Annoying Communication:  You’re in the Guggenheim, digging the permanent collection – all the heavyweights Picasso (some stunners, especially from the early years), Cezanne, Degas, Kandinsky, Rousseau, Rothko, Koons - after doing the marble down the chute bit of the Gugg for the master show on Richard Prince that’s closing in a few days. Richard Prince was a great show for the space, expansive, allowing for a natural upward progression of his development. The cowboys and bikers and nurses the other connected Tribes of Prince’s mind get spaces of their own, along with the enormous quips and cocktail napkin jokes that keep you off balance and keeps the audience (it’s that kind of show) laughing.  You are not contemplating the bust of Homer here, you are singular and invincible, facing the open western spaces with the Marlboro man, conjuring iamges of the highway ticking off highline poles on the road to freedom, the destination that is always someplace else. Read Peter Schjeldahl’s bitchy review in The New Yorker. or Roberta Smith’s kinder and more instructive piece in The New York Times.

Richard Prince Show Closing at Guggenheim

Anyway, I am digging the permanent collection when one of the new “Guides” they have wandering the Gugg comes up to me and says “I see that you are looking at the art.” Considering the smart aleck Prince show fresh in my mind two possible responses popped into my head.

  • Really? Because I am in a museum shuffling around the periphery looking at the objects on the wall. Is that the clue?
  • No, I am actually trying to catch the M86 bus. Is this a stop?

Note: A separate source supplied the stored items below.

/-- R506: the lowest-numbered open window that holds a local address. -/
def State.winAt (s : State) (a : Nat) : Option Nat :=
  (List.range 16).find? (fun i => s.winOpen i && decide ((s.winRange i).1 ≤ a) && decide (a < (s.winRange i).2))

/-- R506: the port and host physical address of a local address in window i; PORT 2 interleaves by 4 KiB. -/
def State.winHost (s : State) (i a : Nat) : Nat × Nat :=
  let o := a - (s.winRange i).1
  let hpa := s.fld (Fd.DVSEC_WIN_HPA_HPA i) * 4096 + o
  let p := s.fld (Fd.DVSEC_WIN_PORT i)
  (if p = 2 then o / 4096 % 2 else p, hpa)

/-- Who makes an access (R47, R48, R350). -/
inductive Req where
  | thread | engine | peer | host
  deriving DecidableEq, Repr

/-- R350: the protected range of the KV tables holds a local address. -/
def State.kvProt (s : State) (a : Nat) : Bool :=
  decide (s.fld Fd.KV_PROT_BASE * 4096 ≤ a)
    && decide (a < s.fld Fd.KV_PROT_BASE * 4096 + s.fld Fd.KV_PROT_SIZE_MIB * 2 ^ 20)

/-- R44 to R47, R350: the fault one byte of an access raises, or 0. A peer's access to a host window answers 0x0503 whether the window
is open or not, and one to a block of index 0x0E or 0x0F answers 0x0502: R46 and R47 both name them and no rule orders the two
(DESIGN CHOICE, log entry 100). The host's accesses meet the protected range at BAR4 (State.bar4Fault). -/
def State.byteFault (s : State) (w : Req) (a : Nat) : Nat :=
  match regionOf a with
  | .reserved => 0x0501
  | .tileHole _ => 0x0501
  | .far => if s.tierSize .far ≤ a then 0x0502 else if s.kvProt a ∧ w ≠ .host then 0x0709 else 0
  | .near => if 0x100000000000 + s.tierSize .near ≤ a then 0x0502 else 0
  | .vat t => if s.tileOn t && s.computeUp then 0 else 0x0502
  | .scratch t _ => if s.tileOn t && s.computeUp then 0 else 0x0502
  | .csr off =>
    let b := off / 0x100000
    if b = 0xE ∨ b = 0xF then 0x0502
    else match w with
      | .host => 0
      | .thread => if 0x10 ≤ b ∨ b = 0xD ∨ b = 0xB ∨ b = 0xC then 0 else 0x0503
      | _ => 0x0503
  | .host => if w = .peer then 0x0503 else if (s.winAt a).isNone then 0x0502 else 0

/-- The lower of two faults, 0 being none: the order of addr in R473. -/
def firstFault (a b : Nat) : Nat := if a = 0 then b else if b = 0 then a else min a b

/-- Where the answer of State.byteFault may change: the bounds of the map's regions, of the tiers' populated ranges, of the protected
range and of the windows. All of them are multiples of 4 KiB. -/
def State.faultEdges (s : State) : List Nat :=
  [s.tierSize .far, 0x100000000000, 0x100000000000 + s.tierSize .near, 0x110240000000, 0x120003400000, 0x200000000000, 0x400000000000,
    s.fld Fd.KV_PROT_BASE * 4096, s.fld Fd.KV_PROT_BASE * 4096 + s.fld Fd.KV_PROT_SIZE_MIB * 2 ^ 20]
    ++ (List.range 36).flatMap (fun t => [tileBase t, tileBase t + 0x4000000, tileBase t + 0x8000000])
    ++ (List.range 0x34).map (fun b => 0x120000000000 + b * 0x100000)
    ++ (List.range 16).flatMap (fun i => [(s.winRange i).1, (s.winRange i).2])

/-- The addresses that decide for every byte of an access of n > 0 bytes: its ends, and the edges between them. Up to 4 KiB
the ends decide. -/
def State.probes (s : State) (a n : Nat) : List Nat :=
  a :: (a + n - 1) :: (if n ≤ 4096 then [] else s.faultEdges.filter (fun e => decide (a < e) && decide (e < a + n)))

/-- R473: the first fault over every byte of an access of n > 0 bytes. -/
def State.addrFault (s : State) (w : Req) (a n : Nat) : Nat :=
  (s.probes a n).foldl (fun f x => firstFault f (s.byteFault w x)) 0

/-- R269: an access to a tier that is no longer mapped, after it was accepted: 0x0502, or 0. -/
def State.tierFault (s : State) (a n : Nat) : Nat :=
  let out (x : Nat) : Bool := match regionOf x with
    | .far => decide (s.tierSize .far ≤ x)
    | .near => decide (0x100000000000 + s.tierSize .near ≤ x)
    | _ => false
  if n ≠ 0 ∧ (out a ∨ out (a + n - 1)) then 0x0502 else 0

/-- R41: the module field and the local address of a device address. -/
def devSplit (a : Nat) : Nat × Nat := (a / 2 ^ 46 % 2 ^ 18, a % 2 ^ 46)

/-- R42: does a module ID mean this module? -/
def State.isSelf (s : State) (m : Nat) : Bool := m = 0x3FFFF || m = s.moduleId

He was persistent, this Guide. He was about half my age. “What is it about this painting that you like?” he asked, trying to prompt a discussion about art. It was his job, he said. “Everything,” I said. Undeterred, he dug deeper. On it went until he got me talking color and composition and all that. It was Cezanne, the beautiful French countryside. “Maybe it is so good because it was painted outdoors,” he said. I could have said, “Really? Imagine painting the outdoors from the outdoors. What innovation! Ah, the French.”